- _WHAT THE TASK REQUIRES_: Across the entries below, work out how many lines contain "holdHead". Please give the number only.

- _MATERIAL FOR THIS EXERCISE_:

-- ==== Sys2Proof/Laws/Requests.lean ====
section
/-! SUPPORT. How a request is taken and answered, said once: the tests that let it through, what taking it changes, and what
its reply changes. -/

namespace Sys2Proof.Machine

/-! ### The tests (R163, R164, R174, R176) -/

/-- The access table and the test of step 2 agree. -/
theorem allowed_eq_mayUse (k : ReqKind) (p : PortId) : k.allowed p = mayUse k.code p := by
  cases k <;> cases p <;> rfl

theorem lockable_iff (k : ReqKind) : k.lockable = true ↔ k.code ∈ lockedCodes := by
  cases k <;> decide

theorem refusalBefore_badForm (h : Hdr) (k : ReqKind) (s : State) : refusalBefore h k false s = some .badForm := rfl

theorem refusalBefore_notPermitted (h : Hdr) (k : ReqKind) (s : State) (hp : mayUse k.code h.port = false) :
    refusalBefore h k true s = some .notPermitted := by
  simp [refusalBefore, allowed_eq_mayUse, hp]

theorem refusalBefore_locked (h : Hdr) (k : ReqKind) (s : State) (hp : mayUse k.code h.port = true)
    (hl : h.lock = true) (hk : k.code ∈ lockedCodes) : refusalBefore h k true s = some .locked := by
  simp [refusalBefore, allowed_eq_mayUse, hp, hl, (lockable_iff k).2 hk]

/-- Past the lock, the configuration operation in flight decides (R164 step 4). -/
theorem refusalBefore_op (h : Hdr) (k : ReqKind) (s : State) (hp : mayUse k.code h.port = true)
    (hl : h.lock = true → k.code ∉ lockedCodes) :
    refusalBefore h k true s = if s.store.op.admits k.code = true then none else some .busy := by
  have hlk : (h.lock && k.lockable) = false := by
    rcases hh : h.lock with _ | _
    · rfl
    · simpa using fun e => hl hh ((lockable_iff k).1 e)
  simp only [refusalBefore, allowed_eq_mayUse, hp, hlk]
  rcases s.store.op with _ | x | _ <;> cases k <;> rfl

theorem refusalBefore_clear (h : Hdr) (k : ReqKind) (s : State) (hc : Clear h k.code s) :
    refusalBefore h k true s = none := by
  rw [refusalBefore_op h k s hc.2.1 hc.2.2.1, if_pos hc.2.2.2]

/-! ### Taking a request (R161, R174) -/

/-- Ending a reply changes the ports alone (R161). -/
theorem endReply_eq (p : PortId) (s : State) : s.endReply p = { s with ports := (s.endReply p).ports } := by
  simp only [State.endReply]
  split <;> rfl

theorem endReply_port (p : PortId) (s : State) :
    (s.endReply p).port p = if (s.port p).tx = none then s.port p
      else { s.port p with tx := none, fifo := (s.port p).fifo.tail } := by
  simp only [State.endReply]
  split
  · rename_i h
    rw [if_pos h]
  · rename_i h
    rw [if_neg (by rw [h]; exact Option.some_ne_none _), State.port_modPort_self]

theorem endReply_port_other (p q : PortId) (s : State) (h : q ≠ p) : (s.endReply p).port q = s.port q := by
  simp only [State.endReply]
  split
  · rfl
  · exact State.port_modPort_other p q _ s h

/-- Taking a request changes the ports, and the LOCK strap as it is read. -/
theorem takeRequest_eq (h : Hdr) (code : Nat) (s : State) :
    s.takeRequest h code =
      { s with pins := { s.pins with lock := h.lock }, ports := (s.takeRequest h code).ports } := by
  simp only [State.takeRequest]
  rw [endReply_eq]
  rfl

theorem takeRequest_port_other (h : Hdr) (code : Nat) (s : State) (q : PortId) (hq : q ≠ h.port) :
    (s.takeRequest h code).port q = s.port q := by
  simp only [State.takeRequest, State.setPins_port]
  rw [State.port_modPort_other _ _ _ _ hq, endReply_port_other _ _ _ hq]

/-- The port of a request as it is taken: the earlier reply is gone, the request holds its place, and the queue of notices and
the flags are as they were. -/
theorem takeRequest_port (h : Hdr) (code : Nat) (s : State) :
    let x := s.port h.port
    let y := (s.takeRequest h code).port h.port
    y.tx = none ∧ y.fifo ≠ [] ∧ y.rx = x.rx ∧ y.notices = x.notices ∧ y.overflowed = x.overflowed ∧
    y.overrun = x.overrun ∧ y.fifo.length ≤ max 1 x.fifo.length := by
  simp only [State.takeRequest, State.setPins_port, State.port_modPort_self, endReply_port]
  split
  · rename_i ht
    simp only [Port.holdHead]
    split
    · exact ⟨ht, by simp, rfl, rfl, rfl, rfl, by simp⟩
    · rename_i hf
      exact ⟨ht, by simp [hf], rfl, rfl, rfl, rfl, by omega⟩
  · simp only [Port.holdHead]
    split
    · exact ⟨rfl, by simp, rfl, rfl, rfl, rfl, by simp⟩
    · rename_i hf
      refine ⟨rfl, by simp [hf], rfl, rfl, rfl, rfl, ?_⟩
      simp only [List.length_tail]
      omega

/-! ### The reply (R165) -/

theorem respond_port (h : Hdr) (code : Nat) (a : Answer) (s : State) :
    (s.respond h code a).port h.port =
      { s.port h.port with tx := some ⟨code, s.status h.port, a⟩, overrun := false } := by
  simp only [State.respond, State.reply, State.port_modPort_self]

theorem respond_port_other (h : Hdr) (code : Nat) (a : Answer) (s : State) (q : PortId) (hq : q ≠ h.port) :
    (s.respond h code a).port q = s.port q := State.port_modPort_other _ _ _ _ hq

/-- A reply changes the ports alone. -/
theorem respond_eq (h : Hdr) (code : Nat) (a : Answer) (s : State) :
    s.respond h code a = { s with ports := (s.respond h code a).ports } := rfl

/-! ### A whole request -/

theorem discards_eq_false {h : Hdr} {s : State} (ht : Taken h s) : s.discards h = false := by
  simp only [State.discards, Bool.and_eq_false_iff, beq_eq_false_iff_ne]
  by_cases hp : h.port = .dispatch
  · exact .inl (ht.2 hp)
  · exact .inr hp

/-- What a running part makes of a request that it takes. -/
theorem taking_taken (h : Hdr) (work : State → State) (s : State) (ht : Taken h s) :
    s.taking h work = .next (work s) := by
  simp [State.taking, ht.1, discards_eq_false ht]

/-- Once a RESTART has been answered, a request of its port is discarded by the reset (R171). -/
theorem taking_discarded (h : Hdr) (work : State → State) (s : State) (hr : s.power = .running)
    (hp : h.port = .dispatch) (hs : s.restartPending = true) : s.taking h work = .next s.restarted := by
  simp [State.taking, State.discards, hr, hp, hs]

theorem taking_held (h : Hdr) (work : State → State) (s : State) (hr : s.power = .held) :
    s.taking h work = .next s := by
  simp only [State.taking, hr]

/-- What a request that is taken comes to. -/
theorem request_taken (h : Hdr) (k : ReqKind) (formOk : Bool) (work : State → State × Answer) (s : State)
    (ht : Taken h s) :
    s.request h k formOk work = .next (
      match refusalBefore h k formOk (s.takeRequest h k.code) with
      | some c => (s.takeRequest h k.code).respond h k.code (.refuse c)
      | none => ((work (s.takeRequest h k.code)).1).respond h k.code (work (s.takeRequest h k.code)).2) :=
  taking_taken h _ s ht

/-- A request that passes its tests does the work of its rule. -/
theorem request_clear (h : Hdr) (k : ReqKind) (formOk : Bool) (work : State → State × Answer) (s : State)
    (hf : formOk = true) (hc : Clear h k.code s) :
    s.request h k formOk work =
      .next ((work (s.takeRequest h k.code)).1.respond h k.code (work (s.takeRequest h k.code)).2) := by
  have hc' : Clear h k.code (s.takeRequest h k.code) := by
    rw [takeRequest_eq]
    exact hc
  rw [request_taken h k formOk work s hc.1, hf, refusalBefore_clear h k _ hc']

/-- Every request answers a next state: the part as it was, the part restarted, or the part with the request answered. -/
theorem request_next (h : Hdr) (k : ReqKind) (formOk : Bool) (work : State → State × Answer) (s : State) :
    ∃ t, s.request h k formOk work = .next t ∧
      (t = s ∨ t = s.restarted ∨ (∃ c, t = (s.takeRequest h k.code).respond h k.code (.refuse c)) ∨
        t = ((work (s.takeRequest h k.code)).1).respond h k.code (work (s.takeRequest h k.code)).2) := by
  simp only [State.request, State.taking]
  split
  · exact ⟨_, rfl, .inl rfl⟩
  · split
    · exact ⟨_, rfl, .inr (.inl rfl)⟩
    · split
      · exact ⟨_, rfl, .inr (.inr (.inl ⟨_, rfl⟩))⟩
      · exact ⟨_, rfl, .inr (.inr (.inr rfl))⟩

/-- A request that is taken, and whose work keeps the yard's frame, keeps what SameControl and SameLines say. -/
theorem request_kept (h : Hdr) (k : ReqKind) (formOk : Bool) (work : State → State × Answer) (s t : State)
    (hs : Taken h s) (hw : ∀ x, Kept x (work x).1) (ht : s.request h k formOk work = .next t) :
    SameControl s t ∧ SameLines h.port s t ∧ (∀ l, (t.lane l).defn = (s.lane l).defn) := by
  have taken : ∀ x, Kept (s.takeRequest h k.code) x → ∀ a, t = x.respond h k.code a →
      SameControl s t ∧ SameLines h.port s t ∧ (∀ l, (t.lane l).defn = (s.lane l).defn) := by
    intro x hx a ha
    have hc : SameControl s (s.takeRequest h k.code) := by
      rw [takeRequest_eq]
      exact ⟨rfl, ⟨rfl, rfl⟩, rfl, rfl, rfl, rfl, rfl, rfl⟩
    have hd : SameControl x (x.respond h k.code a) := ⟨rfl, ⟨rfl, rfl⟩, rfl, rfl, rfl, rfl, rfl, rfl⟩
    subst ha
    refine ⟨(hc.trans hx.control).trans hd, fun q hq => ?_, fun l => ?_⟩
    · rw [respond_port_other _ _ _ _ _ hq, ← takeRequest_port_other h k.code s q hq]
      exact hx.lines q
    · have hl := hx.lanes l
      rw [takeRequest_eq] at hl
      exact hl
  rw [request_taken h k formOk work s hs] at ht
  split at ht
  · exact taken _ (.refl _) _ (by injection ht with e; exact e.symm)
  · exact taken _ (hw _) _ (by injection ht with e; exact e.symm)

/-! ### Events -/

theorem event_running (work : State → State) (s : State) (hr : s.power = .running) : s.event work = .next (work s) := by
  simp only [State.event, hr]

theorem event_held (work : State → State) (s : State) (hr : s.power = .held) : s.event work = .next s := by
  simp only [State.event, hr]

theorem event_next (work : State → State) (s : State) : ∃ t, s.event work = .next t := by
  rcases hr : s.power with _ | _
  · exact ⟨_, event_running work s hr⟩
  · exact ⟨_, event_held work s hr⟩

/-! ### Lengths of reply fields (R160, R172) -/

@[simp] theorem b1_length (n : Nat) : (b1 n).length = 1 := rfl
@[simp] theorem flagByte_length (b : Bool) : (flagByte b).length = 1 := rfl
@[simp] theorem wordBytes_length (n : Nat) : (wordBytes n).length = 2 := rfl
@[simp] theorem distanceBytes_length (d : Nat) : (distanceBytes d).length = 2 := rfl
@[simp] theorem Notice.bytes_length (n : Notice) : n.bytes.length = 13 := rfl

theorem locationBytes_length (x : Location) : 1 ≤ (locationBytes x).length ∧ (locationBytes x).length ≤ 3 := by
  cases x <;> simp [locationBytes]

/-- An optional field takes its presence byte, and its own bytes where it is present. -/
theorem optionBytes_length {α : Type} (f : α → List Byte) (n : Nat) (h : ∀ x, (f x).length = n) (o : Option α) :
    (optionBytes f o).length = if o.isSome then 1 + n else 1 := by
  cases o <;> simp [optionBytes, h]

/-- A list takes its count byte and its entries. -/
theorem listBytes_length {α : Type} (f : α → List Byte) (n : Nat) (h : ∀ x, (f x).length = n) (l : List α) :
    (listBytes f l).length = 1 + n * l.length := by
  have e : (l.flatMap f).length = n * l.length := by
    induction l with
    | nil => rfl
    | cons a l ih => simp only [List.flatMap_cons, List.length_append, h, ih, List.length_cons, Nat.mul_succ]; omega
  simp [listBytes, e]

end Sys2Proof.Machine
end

- _RESULT OF THIS TASK_: 2